Source information Block Start

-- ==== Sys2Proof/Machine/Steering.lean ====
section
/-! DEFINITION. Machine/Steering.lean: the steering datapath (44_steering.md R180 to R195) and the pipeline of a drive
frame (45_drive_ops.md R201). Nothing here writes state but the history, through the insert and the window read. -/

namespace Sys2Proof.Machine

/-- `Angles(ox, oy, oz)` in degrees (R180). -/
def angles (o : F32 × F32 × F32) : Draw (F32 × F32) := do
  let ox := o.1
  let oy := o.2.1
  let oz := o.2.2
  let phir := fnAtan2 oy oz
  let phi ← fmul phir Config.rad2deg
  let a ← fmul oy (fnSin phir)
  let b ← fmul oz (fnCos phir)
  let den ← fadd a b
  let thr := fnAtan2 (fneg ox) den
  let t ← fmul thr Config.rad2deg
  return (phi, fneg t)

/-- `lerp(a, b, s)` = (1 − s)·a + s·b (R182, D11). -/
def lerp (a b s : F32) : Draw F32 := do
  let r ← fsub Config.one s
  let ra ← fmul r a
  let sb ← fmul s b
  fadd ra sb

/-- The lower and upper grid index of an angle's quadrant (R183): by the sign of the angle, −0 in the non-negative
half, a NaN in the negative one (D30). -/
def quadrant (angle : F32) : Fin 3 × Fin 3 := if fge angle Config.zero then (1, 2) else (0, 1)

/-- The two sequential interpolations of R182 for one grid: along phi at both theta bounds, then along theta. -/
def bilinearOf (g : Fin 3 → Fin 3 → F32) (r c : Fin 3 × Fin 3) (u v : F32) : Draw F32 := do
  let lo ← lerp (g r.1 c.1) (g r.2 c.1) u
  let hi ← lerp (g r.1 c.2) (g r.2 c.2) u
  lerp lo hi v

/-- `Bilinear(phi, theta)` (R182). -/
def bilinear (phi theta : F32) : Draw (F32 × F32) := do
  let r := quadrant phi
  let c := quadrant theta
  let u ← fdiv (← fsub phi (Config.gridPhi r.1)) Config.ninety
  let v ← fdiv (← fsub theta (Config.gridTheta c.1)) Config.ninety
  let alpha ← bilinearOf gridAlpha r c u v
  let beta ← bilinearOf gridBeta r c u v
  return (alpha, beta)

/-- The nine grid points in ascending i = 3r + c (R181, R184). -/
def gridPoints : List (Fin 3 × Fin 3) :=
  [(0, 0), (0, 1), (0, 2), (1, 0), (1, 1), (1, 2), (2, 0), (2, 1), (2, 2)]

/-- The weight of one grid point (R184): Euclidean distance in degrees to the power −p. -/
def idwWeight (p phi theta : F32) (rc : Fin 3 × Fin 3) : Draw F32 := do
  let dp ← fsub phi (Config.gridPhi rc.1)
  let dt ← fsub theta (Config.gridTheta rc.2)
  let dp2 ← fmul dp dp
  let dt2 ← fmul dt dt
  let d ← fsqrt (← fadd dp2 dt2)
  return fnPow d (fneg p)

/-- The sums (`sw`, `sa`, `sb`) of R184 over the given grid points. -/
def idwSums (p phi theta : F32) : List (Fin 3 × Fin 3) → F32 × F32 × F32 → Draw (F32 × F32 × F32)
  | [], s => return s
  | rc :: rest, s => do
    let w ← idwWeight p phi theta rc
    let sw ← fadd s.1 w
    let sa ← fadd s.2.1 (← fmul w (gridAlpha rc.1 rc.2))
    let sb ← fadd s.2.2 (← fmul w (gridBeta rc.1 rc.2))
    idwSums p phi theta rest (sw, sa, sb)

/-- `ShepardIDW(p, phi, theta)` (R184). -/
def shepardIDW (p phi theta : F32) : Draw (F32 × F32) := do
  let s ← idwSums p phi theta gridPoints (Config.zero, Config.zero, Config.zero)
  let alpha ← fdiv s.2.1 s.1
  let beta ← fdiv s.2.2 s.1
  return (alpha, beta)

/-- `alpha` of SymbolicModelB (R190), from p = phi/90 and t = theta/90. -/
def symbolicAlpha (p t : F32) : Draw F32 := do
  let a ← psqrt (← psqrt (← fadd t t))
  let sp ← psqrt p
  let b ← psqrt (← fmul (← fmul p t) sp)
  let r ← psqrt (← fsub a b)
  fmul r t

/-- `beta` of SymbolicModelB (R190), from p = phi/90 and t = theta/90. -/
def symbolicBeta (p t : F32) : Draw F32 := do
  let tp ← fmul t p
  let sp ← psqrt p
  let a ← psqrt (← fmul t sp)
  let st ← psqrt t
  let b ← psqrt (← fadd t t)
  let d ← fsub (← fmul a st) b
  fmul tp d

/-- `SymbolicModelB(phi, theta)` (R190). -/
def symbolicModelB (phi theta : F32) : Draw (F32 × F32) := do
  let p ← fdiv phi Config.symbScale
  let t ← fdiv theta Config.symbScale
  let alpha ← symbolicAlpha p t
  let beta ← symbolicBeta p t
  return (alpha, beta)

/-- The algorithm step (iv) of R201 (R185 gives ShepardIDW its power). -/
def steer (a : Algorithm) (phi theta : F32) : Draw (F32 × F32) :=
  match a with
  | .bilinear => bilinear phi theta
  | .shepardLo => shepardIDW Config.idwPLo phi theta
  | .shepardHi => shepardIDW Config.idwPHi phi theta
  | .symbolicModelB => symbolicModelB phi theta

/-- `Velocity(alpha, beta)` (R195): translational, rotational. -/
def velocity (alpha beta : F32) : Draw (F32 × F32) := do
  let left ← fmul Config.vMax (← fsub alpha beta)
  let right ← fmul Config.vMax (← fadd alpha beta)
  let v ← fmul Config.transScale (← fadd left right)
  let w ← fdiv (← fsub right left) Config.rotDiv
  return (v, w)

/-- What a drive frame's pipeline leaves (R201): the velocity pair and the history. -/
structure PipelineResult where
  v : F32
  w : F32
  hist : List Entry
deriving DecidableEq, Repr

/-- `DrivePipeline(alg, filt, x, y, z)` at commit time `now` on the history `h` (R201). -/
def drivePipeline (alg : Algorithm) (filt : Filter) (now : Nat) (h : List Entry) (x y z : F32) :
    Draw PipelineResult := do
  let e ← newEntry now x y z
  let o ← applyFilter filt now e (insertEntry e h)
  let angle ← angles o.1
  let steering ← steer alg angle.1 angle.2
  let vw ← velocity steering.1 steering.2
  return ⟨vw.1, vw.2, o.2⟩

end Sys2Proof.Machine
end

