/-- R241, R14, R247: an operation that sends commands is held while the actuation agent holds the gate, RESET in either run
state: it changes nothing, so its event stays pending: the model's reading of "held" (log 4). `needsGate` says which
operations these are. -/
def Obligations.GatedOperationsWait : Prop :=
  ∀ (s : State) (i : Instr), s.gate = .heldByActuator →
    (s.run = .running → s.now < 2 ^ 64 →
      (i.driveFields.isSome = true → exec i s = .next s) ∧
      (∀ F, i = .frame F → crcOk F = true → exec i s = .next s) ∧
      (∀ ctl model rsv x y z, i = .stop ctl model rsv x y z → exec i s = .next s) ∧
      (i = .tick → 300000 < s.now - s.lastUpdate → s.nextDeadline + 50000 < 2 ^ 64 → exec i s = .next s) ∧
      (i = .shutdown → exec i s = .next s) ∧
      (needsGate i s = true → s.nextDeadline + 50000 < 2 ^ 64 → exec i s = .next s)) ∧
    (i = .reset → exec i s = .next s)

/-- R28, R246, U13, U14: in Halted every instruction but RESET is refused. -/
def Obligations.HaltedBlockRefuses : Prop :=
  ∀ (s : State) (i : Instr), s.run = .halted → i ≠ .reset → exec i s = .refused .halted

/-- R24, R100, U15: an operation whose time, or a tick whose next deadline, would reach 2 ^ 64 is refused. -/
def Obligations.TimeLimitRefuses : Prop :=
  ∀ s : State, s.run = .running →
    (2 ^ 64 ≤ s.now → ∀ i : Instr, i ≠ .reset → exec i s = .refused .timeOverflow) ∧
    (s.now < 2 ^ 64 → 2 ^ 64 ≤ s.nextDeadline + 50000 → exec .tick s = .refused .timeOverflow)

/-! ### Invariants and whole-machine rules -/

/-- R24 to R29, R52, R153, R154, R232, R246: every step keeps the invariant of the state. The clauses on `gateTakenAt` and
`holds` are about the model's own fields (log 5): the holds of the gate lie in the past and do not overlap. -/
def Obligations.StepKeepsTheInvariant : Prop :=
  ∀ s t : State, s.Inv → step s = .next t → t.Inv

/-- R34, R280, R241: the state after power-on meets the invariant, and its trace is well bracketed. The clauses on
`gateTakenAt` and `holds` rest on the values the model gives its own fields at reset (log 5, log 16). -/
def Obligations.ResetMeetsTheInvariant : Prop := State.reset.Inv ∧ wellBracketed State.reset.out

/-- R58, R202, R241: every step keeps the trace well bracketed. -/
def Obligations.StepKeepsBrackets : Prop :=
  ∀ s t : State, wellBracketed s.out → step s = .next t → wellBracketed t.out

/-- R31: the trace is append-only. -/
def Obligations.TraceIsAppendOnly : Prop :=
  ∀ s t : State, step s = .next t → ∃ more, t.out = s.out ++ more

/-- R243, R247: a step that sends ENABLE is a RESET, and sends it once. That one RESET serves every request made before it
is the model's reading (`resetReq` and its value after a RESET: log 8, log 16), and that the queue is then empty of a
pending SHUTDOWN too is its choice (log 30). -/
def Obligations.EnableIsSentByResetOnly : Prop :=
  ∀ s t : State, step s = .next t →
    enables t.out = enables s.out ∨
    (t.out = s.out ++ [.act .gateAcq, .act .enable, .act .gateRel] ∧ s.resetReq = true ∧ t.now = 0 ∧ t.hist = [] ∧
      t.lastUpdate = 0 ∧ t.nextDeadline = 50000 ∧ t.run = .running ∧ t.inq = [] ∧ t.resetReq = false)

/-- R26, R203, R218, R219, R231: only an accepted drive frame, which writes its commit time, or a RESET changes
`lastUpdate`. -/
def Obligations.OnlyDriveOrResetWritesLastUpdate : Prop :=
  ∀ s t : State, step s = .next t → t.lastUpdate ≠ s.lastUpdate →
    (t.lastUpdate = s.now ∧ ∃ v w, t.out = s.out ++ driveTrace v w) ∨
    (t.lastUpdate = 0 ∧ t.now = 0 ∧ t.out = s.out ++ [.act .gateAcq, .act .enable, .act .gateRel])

Source information Block End

What do the lines above say from the one containing "let w ← idwWeight p phi theta rc" down to the one containing "translational, rotational. -/"? Return them exactly, both end lines included, and only them.

    let w ← idwWeight p phi theta rc
    let sw ← fadd s.1 w
    let sa ← fadd s.2.1 (← fmul w (gridAlpha rc.1 rc.2))
    let sb ← fadd s.2.2 (← fmul w (gridBeta rc.1 rc.2))
    idwSums p phi theta rest (sw, sa, sb)

/-- `ShepardIDW(p, phi, theta)` (R184). -/
def shepardIDW (p phi theta : F32) : Draw (F32 × F32) := do
  let s ← idwSums p phi theta gridPoints (Config.zero, Config.zero, Config.zero)
  let alpha ← fdiv s.2.1 s.1
  let beta ← fdiv s.2.2 s.1
  return (alpha, beta)

/-- `alpha` of SymbolicModelB (R190), from p = phi/90 and t = theta/90. -/
def symbolicAlpha (p t : F32) : Draw F32 := do
  let a ← psqrt (← psqrt (← fadd t t))
  let sp ← psqrt p
  let b ← psqrt (← fmul (← fmul p t) sp)
  let r ← psqrt (← fsub a b)
  fmul r t

/-- `beta` of SymbolicModelB (R190), from p = phi/90 and t = theta/90. -/
def symbolicBeta (p t : F32) : Draw F32 := do
  let tp ← fmul t p
  let sp ← psqrt p
  let a ← psqrt (← fmul t sp)
  let st ← psqrt t
  let b ← psqrt (← fadd t t)
  let d ← fsub (← fmul a st) b
  fmul tp d

/-- `SymbolicModelB(phi, theta)` (R190). -/
def symbolicModelB (phi theta : F32) : Draw (F32 × F32) := do
  let p ← fdiv phi Config.symbScale
  let t ← fdiv theta Config.symbScale
  let alpha ← symbolicAlpha p t
  let beta ← symbolicBeta p t
  return (alpha, beta)

/-- The algorithm step (iv) of R201 (R185 gives ShepardIDW its power). -/
def steer (a : Algorithm) (phi theta : F32) : Draw (F32 × F32) :=
  match a with
  | .bilinear => bilinear phi theta
  | .shepardLo => shepardIDW Config.idwPLo phi theta
  | .shepardHi => shepardIDW Config.idwPHi phi theta
  | .symbolicModelB => symbolicModelB phi theta

/-- `Velocity(alpha, beta)` (R195): translational, rotational. -/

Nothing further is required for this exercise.